[[ Provided data open ]]

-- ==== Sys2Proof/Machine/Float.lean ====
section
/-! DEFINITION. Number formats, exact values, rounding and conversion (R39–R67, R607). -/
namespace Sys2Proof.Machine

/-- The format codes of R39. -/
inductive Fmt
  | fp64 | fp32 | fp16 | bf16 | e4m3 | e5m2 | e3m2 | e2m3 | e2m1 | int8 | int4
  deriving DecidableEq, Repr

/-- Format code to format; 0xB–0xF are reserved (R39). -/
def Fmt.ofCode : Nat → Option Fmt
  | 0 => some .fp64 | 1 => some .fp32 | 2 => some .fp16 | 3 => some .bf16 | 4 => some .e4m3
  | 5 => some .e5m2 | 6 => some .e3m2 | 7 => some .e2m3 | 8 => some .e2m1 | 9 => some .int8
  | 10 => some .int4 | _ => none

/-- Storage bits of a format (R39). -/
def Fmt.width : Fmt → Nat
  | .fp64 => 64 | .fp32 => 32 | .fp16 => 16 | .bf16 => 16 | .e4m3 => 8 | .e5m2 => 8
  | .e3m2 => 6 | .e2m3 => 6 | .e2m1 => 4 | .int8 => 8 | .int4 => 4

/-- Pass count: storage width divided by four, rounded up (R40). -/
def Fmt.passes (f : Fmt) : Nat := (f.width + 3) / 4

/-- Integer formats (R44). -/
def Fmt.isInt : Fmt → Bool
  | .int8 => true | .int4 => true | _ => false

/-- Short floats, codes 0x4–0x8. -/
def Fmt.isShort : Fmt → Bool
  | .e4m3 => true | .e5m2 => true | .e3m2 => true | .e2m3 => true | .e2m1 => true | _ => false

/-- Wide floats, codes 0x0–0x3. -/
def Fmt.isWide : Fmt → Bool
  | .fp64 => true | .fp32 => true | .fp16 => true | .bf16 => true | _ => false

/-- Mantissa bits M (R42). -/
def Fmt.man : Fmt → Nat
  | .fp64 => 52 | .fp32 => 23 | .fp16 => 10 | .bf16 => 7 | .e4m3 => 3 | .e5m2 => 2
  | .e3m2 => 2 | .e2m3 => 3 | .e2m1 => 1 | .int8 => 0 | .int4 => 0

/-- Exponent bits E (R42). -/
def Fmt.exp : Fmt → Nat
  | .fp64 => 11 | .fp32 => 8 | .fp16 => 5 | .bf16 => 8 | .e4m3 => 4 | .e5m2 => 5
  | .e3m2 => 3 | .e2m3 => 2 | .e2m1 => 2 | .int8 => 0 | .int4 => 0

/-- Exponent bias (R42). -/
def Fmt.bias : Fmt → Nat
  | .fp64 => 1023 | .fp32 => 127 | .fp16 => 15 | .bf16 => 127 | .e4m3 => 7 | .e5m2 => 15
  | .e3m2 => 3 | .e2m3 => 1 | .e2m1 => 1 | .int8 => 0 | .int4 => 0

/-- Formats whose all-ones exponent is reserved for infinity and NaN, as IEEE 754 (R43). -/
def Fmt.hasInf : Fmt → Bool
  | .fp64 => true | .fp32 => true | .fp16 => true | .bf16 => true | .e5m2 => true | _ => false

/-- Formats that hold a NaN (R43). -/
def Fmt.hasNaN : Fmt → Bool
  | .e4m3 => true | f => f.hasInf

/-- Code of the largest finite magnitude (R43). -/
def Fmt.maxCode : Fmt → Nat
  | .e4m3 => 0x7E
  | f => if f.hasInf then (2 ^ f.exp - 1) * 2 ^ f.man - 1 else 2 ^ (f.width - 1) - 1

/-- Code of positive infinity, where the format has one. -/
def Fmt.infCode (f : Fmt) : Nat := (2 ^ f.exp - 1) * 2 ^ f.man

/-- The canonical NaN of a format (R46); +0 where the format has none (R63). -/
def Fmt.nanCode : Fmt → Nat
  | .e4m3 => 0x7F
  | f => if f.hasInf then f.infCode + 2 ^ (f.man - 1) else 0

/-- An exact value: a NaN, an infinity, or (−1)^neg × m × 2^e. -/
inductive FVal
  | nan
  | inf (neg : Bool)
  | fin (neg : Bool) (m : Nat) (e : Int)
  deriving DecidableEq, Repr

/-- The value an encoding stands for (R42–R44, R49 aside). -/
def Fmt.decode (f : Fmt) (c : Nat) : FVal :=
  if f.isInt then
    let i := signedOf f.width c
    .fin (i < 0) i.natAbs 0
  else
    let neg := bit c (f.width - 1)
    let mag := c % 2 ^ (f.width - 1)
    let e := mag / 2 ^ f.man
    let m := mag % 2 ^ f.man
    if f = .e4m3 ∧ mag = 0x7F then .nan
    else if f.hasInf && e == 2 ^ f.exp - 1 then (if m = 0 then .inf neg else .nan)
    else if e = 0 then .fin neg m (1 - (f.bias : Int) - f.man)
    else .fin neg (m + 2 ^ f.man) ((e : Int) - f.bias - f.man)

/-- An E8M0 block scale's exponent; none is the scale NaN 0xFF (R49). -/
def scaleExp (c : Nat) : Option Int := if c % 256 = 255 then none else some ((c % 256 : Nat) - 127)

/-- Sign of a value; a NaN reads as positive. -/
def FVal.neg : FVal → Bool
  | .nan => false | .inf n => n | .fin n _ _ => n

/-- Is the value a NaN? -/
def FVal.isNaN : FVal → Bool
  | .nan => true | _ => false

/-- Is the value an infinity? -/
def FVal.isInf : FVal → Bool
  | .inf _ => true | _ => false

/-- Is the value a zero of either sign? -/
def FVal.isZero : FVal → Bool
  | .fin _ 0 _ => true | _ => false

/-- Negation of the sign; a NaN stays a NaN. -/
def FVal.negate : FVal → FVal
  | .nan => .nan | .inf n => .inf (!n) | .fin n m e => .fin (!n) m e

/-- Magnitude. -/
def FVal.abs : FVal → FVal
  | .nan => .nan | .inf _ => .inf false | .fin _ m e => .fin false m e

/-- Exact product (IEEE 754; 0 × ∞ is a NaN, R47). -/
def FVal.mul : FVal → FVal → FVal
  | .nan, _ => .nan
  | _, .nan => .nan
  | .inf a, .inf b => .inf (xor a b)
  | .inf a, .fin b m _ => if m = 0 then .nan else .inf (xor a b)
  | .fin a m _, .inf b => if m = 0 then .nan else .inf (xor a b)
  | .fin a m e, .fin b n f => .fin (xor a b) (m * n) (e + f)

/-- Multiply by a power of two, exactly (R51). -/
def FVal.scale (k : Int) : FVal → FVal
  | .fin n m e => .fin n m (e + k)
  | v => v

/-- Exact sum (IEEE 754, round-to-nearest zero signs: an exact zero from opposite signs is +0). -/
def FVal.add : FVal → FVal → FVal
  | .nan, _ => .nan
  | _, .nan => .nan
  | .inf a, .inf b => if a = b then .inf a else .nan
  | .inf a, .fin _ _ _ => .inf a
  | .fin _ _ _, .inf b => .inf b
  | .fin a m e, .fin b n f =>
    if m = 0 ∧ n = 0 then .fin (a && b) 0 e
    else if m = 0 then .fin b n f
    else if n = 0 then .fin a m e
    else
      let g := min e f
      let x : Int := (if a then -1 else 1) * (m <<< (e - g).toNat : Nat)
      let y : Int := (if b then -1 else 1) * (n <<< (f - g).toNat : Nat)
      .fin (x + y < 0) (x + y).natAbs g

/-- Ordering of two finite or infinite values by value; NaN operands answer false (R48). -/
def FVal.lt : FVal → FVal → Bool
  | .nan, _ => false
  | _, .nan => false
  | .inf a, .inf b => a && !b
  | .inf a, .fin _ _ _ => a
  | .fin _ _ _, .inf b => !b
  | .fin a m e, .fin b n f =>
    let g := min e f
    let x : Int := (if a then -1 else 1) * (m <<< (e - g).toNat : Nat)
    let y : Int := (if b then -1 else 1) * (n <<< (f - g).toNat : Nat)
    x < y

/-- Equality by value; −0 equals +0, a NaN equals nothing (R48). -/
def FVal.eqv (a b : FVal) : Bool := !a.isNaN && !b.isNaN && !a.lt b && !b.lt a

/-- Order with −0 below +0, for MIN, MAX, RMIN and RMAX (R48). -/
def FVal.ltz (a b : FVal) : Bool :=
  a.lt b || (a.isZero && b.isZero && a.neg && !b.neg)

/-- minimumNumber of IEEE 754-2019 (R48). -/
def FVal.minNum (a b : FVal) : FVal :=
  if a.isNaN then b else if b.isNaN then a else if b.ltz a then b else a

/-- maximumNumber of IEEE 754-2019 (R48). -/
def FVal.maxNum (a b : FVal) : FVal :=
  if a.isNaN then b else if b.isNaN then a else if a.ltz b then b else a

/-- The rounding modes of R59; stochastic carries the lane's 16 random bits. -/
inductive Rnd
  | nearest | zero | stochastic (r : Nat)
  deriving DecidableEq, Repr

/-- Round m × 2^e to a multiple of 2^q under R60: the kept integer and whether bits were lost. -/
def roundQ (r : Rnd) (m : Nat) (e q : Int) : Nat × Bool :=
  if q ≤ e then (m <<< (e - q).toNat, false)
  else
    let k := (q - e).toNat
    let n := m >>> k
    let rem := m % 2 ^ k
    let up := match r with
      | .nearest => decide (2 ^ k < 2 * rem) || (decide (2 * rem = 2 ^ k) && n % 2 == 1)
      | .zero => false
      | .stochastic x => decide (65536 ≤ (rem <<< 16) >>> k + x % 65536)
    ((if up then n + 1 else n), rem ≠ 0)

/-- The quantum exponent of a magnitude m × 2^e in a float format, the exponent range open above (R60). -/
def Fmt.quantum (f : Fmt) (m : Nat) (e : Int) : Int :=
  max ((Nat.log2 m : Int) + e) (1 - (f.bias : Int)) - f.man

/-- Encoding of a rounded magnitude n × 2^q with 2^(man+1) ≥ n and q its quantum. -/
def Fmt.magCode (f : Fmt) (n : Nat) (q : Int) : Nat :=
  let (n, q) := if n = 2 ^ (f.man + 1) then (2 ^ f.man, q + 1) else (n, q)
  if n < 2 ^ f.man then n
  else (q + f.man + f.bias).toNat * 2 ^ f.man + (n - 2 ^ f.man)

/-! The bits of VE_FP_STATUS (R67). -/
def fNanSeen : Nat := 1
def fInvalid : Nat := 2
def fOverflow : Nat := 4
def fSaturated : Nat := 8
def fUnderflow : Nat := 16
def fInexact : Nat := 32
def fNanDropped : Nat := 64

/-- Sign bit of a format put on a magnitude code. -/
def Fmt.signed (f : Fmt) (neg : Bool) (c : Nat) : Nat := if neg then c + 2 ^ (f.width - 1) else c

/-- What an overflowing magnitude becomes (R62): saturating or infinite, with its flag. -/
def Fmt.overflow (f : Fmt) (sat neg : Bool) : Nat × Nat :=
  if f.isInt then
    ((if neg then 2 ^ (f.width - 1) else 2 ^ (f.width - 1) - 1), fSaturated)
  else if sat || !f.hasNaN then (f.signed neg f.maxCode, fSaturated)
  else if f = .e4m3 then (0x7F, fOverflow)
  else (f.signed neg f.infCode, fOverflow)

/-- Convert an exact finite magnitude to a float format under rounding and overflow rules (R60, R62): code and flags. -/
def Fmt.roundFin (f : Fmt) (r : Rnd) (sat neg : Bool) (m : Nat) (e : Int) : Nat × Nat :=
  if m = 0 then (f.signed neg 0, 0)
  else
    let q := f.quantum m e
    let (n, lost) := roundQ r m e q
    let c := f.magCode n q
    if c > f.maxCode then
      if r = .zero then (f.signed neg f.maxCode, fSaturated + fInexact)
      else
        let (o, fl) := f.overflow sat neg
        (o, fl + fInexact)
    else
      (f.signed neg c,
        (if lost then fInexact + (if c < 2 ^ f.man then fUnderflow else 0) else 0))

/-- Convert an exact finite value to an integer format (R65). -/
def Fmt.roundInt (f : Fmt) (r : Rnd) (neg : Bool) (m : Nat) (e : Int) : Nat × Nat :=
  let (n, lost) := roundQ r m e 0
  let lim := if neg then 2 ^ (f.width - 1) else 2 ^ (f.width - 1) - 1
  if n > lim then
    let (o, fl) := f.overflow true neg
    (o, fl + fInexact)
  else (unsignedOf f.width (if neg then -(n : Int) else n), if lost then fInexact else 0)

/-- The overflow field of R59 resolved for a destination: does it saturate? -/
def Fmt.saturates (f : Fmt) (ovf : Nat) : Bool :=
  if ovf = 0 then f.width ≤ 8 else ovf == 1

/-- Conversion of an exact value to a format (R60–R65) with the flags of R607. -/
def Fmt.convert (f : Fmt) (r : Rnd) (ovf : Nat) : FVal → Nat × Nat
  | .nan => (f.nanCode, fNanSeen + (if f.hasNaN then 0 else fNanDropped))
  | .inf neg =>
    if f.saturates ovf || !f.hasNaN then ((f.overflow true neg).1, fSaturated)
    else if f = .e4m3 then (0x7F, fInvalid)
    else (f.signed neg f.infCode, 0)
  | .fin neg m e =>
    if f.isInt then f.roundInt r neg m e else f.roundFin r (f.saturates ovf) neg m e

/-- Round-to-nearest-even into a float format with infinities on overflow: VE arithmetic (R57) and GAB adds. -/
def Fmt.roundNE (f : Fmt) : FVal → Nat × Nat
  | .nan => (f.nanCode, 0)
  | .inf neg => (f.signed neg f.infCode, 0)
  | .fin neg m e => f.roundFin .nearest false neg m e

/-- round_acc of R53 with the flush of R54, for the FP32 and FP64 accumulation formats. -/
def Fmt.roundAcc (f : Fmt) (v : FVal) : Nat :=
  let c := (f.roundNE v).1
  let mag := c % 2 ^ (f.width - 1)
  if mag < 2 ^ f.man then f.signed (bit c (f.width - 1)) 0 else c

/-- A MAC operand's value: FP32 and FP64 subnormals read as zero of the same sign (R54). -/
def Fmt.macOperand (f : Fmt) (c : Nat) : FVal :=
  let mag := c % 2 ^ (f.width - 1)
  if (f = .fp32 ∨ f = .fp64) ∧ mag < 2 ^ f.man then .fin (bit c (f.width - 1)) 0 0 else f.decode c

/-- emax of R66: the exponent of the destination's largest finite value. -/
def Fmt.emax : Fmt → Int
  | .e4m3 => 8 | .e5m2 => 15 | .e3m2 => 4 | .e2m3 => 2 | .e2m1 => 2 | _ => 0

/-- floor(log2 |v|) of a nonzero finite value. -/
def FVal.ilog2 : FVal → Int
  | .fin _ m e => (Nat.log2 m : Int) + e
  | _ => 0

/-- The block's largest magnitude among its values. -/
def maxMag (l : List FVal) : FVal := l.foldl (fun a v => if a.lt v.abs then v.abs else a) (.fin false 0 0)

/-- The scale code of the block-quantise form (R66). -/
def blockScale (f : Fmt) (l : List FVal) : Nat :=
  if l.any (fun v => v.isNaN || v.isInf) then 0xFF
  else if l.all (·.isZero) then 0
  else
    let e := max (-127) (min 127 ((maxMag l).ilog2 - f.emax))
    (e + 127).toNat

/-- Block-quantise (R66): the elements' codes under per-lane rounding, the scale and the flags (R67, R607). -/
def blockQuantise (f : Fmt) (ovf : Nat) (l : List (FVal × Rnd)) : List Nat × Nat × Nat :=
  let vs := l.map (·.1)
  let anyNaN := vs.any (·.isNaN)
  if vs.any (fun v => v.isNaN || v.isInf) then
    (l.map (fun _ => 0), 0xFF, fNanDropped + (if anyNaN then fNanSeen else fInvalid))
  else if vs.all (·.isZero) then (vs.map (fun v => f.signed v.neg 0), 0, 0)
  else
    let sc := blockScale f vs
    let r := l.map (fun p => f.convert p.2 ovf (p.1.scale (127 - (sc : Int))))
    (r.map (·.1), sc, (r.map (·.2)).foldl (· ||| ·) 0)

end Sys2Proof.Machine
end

[[ Provided data closed ]]

Action item
Print the lines above, unchanged, from the start of the records to the line with "def Fmt.isWide : Fmt → Bool", including that final line.

Output of the task
-- ==== Sys2Proof/Machine/Float.lean ====
section
/-! DEFINITION. Number formats, exact values, rounding and conversion (R39–R67, R607). -/
namespace Sys2Proof.Machine

/-- The format codes of R39. -/
inductive Fmt
  | fp64 | fp32 | fp16 | bf16 | e4m3 | e5m2 | e3m2 | e2m3 | e2m1 | int8 | int4
  deriving DecidableEq, Repr

/-- Format code to format; 0xB–0xF are reserved (R39). -/
def Fmt.ofCode : Nat → Option Fmt
  | 0 => some .fp64 | 1 => some .fp32 | 2 => some .fp16 | 3 => some .bf16 | 4 => some .e4m3
  | 5 => some .e5m2 | 6 => some .e3m2 | 7 => some .e2m3 | 8 => some .e2m1 | 9 => some .int8
  | 10 => some .int4 | _ => none

/-- Storage bits of a format (R39). -/
def Fmt.width : Fmt → Nat
  | .fp64 => 64 | .fp32 => 32 | .fp16 => 16 | .bf16 => 16 | .e4m3 => 8 | .e5m2 => 8
  | .e3m2 => 6 | .e2m3 => 6 | .e2m1 => 4 | .int8 => 8 | .int4 => 4

/-- Pass count: storage width divided by four, rounded up (R40). -/
def Fmt.passes (f : Fmt) : Nat := (f.width + 3) / 4

/-- Integer formats (R44). -/
def Fmt.isInt : Fmt → Bool
  | .int8 => true | .int4 => true | _ => false

/-- Short floats, codes 0x4–0x8. -/
def Fmt.isShort : Fmt → Bool
  | .e4m3 => true | .e5m2 => true | .e3m2 => true | .e2m3 => true | .e2m1 => true | _ => false

/-- Wide floats, codes 0x0–0x3. -/
def Fmt.isWide : Fmt → Bool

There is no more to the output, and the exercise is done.